-- ==== Sys2Proof/Decode.lean ====
section
/-! DEFINITION. Decoding a command word (30_encoding.md R92 to R94, R98) and, after it, encoding one (R106). -/

namespace Sys2Proof

/-- Field `OP`, bits 31:24 (R92). -/
def fieldOp (w : CmdWord) : Byte := w.extractLsb' 24 8

/-- Field `A`, bits 23:16 (R92). -/
def fieldA (w : CmdWord) : Byte := w.extractLsb' 16 8

/-- Field `B`, bits 15:8 (R92). -/
def fieldB (w : CmdWord) : Byte := w.extractLsb' 8 8

/-- Field `C`, bits 7:0 (R92). -/
def fieldC (w : CmdWord) : Byte := w.extractLsb' 0 8

/-- The opcode map of R94 on the four fields; every other `OP` is `IllegalOp` (R98). -/
def decodeFields (op a b c : Byte) : Except Reject Instr :=
  match op.toNat with
  | 0x00 => .ok (.spiInit a b c)
  | 0x01 => .ok (.csLow a b c)
  | 0x02 => .ok (.csHigh a b c)
  | 0x03 => .ok (.xchg a b c)
  | 0x10 => .ok (.fReset a b c)
  | 0x11 => .ok (.fRead a b c)
  | 0x12 => .ok (.fWrite a b c)
  | 0x13 => .ok (.fBitmod a b c)
  | 0x14 => .ok (.fRts a b c)
  | 0x15 => .ok (.fRdstat a b c)
  | 0x16 => .ok (.fRdrxb a b c)
  | 0x20 => .ok (.btTq a b c)
  | 0x21 => .ok (.btSeglen a b c)
  | 0x22 => .ok (.btPack1 a b c)
  | 0x23 => .ok (.btPack2 a b c)
  | 0x24 => .ok (.btPack3 a b c)
  | 0x25 => .ok (.btNbt a b c)
  | _ => .error (.illegalOp op)

/-- The decoder, total on every 32-bit word (R92, R94, R98). -/
def decode (w : CmdWord) : Except Reject Instr :=
  decodeFields (fieldOp w) (fieldA w) (fieldB w) (fieldC w)

/-- `word(OP, A, B, C)` of R106. -/
def wordOf (op a b c : Byte) : CmdWord := op ++ a ++ b ++ c

/-- The word of a command (R106). -/
def encode (i : Instr) : CmdWord := wordOf i.op i.a i.b i.c

/-- The command the decoder finds in the word `w` of `nbits` bits: one 32-bit command
word, bit 0 least significant (R92); a word shorter than 32 bits has zeros above. -/
def decodeTableWord (nbits w : Nat) : Option Instr :=
  match decode (BitVec.ofNat 32 (w % 2 ^ nbits)) with
  | .ok i => some i
  | .error _ => none

end Sys2Proof
end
· · ·
> **About this task**
Read the entries above and find each line holding the word "fieldC". Copy it out.

> **Solution below**
def fieldC (w : CmdWord) : Byte := w.extractLsb' 0 8
  decodeFields (fieldOp w) (fieldA w) (fieldB w) (fieldC w)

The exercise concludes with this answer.